I recently saw a T-shirt that said that “Alcohol, Tobacco, and Firearms should be a convenience store, not a government agency.” Based on the “work” that the ATF does (especially when people like David Chipman were considered for heading up the agency), I think that I tend to agree with that idea.

Even under Presidential administrations that were more pro-2A friendly than Democrat administrations, the ATF tends to overstep the boundaries of the Constitution and to simply be another government force to take away the rights of law-abiding Americans. A perfect example of that is the bump stock ban that went into effective during Donald Trump’s administration.

But, now, that ban has had its day in court, and it didn’t go in favor of the ATF. Zachary Stieber writes,

The U.S. government was wrong when it said a ban on machine guns applied to bump stocks, a federal court ruled on Jan. 6.

The U.S. Bureau of Alcohol, Tobacco, Firearms, and Explosives (ATF) in 2018 claimed that two laws banning machine guns meant bump stocks were illegal, reversing its earlier position. The move, backed by then-President Donald Trump, came after a man carried out a mass shooting in Las Vegas, using bump stocks to fire more rapidly.

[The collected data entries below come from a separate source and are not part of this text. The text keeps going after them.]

/-- R45, R73: with a SEAWARD head member CALLED, SH-SEA asks for PREPARE and SH-LAND for PROHIBIT; a lane in RED asks
for RED_FLASH. -/
theorem test_aspects :
    let s := serves .called .called
    (s.aspectFor 4, s.aspectFor 5, lanterns.aspectFor 0) = (.prepare, .prohibit, .redFlash) := by decide +kernel

end Sys2Proof.Tests
end

section
/-! SUPPORT. What a write to a lamp channel, the unit's failures, its events and its commands make of the state: the
rules that the statements of the lamp unit are assembled from (Section 5). -/

namespace Sys2Proof.Machine

/-! ### Channel records written twice, and alike -/

theorem State.modChannel_modChannel (s : State) (c : ChannelNo) (f g : Channel → Channel) :
    (s.modChannel c f).modChannel c g = s.modChannel c fun x => g (f x) := by
  simp [State.modChannel, modEntry]

/-- Only what a write makes of the record that stands there matters. -/
theorem State.modChannel_congr {s : State} {c : ChannelNo} {f g : Channel → Channel}
    (h : f (s.channel c) = g (s.channel c)) : s.modChannel c f = s.modChannel c g := by
  have h' : f s.lamps.channels[c] = g s.lamps.channels[c] := h
  simp only [State.modChannel, modEntry, h']

/-- A byte names the record whose number it holds. -/
theorem finOf_eq_some {n : Nat} {b : Byte} {i : Fin n} (h : b.toNat = i.val) : finOf n b = some i := by
  simp [finOf, h]

/-! ### Failures (R105 to R107) -/

@[simp] theorem State.raiseDark_lamps (s : State) (before : Lamps) : (s.raiseDark before).lamps = s.lamps :=
  State.raiseIf_lamps _ _ _

@[simp] theorem State.raiseDark_clock (s : State) (before : Lamps) : (s.raiseDark before).clock = s.clock :=
  State.raiseIf_clock _ _ _

/-- A channel that has entered a failed state: off, untimed and counted up to 15 (R96, R97, R105). -/
def Channel.failed (x : Channel) (stuck : Bool) : Channel :=
  { x with
    state := if stuck then .failedStuck else .failedOpen
    drive := .off
    noCurrent := none
    darkCurrent := none
    failures := min 15 (x.failures + 1) }

/-- A failure touches the lamp unit and the link alone. -/
theorem State.channelFails_frame (s : State) (c : ChannelNo) (stuck : Bool) :
    { s.channelFails c stuck with lamps := s.lamps, link := s.link } = s := by
  rw [State.channelFails, State.raiseDark]
  generalize newlyDark _ _ = dark
  cases dark <;> rfl

@[simp] theorem State.channelFails_clock (s : State) (c : ChannelNo) (stuck : Bool) :
    (s.channelFails c stuck).clock = s.clock := by
  simp [State.channelFails]

theorem State.channelFails_lamps (s : State) (c : ChannelNo) (stuck : Bool) :
    (s.channelFails c stuck).lamps =
      { (s.modChannel c (·.failed stuck)).lamps with
        firstFailure :=
          s.lamps.firstFailure <|> some { channel := c, stuck := stuck, time := s.clock.uptime } } := by
  simp [State.channelFails, Channel.failed]

theorem State.channelFails_channel (s : State) (c d : ChannelNo) (stuck : Bool) :
    (s.channelFails c stuck).channel d = if d = c then (s.channel c).failed stuck else s.channel d := by
  rw [State.channel, State.channelFails_lamps]
  exact s.modChannel_channel c d _

/-- LAMP_FAILED is factor 7, and HEAD_DARK, raised after it, takes no factor away. -/
theorem State.channelFails_raises (s : State) (c : ChannelNo) (stuck : Bool) :
    (s.channelFails c stuck).link.factors.getLsbD 7 = true := by
  have lampFailed (t : State) : (t.raise .lampFailed).link.factors.getLsbD 7 = true := by
    simp [Factor.bit, Factor.number]
  have kept (t : State) (b : Bool) (h : t.link.factors.getLsbD 7 = true) :
      (t.raiseIf b .headDark).link.factors.getLsbD 7 = true := by
    cases b <;> simp [State.raiseIf, h]
  exact kept _ _ (lampFailed _)

/-! ### Events (R94, R96 to R100) -/

theorem exec_flashPhaseChange {s : State} {due : Nat} (ha : s.alive = true) (ht : s.lamps.flashTimer = some due) :
    exec .flashPhaseChange s = .next (State.lampStage { s.reach due with
      lamps := { s.lamps with
        phaseB := !s.lamps.phaseB, flashTimer := some (due + 30000 / s.cfg Entry.flashRate) } }) := by
  change execFlashPhaseChange s = _
  rw [execFlashPhaseChange, act_alive ha, ht, State.expire_some, State.turnPhase, State.reach_lamps, ht]
  rfl

theorem exec_periodicProvingExpiry {s : State} {due : Nat} (ha : s.alive = true)
    (ht : s.lamps.periodicTimer = some due) :
    exec .periodicProvingExpiry s = .next (State.lampStage { s.reach due with
      lamps := { s.lamps with periodicTimer := some (due + 60000), proving := s.lamps.proving ++ s.passed } }) := by
  change execPeriodicProvingExpiry s = _
  rw [execPeriodicProvingExpiry, act_alive ha, ht, State.expire_some, State.restartPeriodic, State.reach_lamps, ht]
  rfl

/-- A change of a channel's sense is read, then the channel's timers turn by its drive. -/
theorem exec_currentSenseChange {s : State} {c : ChannelNo} {present : Bool} (ha : s.alive = true)
    (hs : (s.channel c).sense ≠ present) :
    exec (.currentSenseChange c present) s =
      .next (s.modChannel c fun x => { x with sense := present }.senseTurns s) := by
  change execCurrentSenseChange c present s = _
  rw [execCurrentSenseChange, beq_false_of_ne hs, pin_turned, if_pos ha, State.setSense, State.modChannel_modChannel]
  rfl

theorem exec_currentSenseChange_same {s : State} {c : ChannelNo} {present : Bool}
    (hs : (s.channel c).sense = present) : exec (.currentSenseChange c present) s = .next s := by
  change execCurrentSenseChange c present s = _
  rw [execCurrentSenseChange, beq_iff_eq.mpr hs, pin_same]

theorem exec_noCurrentExpiry {s : State} {c : ChannelNo} {due : Nat} (ha : s.alive = true)
    (ht : (s.channel c).noCurrent = some due) :
    exec (.noCurrentExpiry c) s = .next ((s.reach due).channelFails c false).finish := by
  change execNoCurrentExpiry c s = _
  rw [execNoCurrentExpiry, act_alive ha, ht, State.expire_some]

Michael Cargill, a Texas resident who had to surrender bump stocks due to the reversal, sued in 2019, arguing that the ATF and its parent agency, the U.S. Department of Justice, violated the Constitution by usurping the role of Congress in defining the machine gun ban as extending to bump stocks.

“Cargill is correct. A plain reading of the statutory language, paired with close consideration of the mechanics of a semi-automatic firearm, reveals that a bump stock is excluded from the technical definition of ‘machine gun’ set forth in the Gun Control Act and National Firearms Act,” the U.S. Court of Appeals for the Fifth Circuit said in its new ruling.

This is exactly the right ruling for this case.

Bump stocks very simply do not meet the definition of a machine gun, and the ATF stepped across the line with that rule. They were wrong, and they didn’t have the authority to ban bump stocks.

Let’s hope that we continue to see more court wins like this supporting our 2A rights.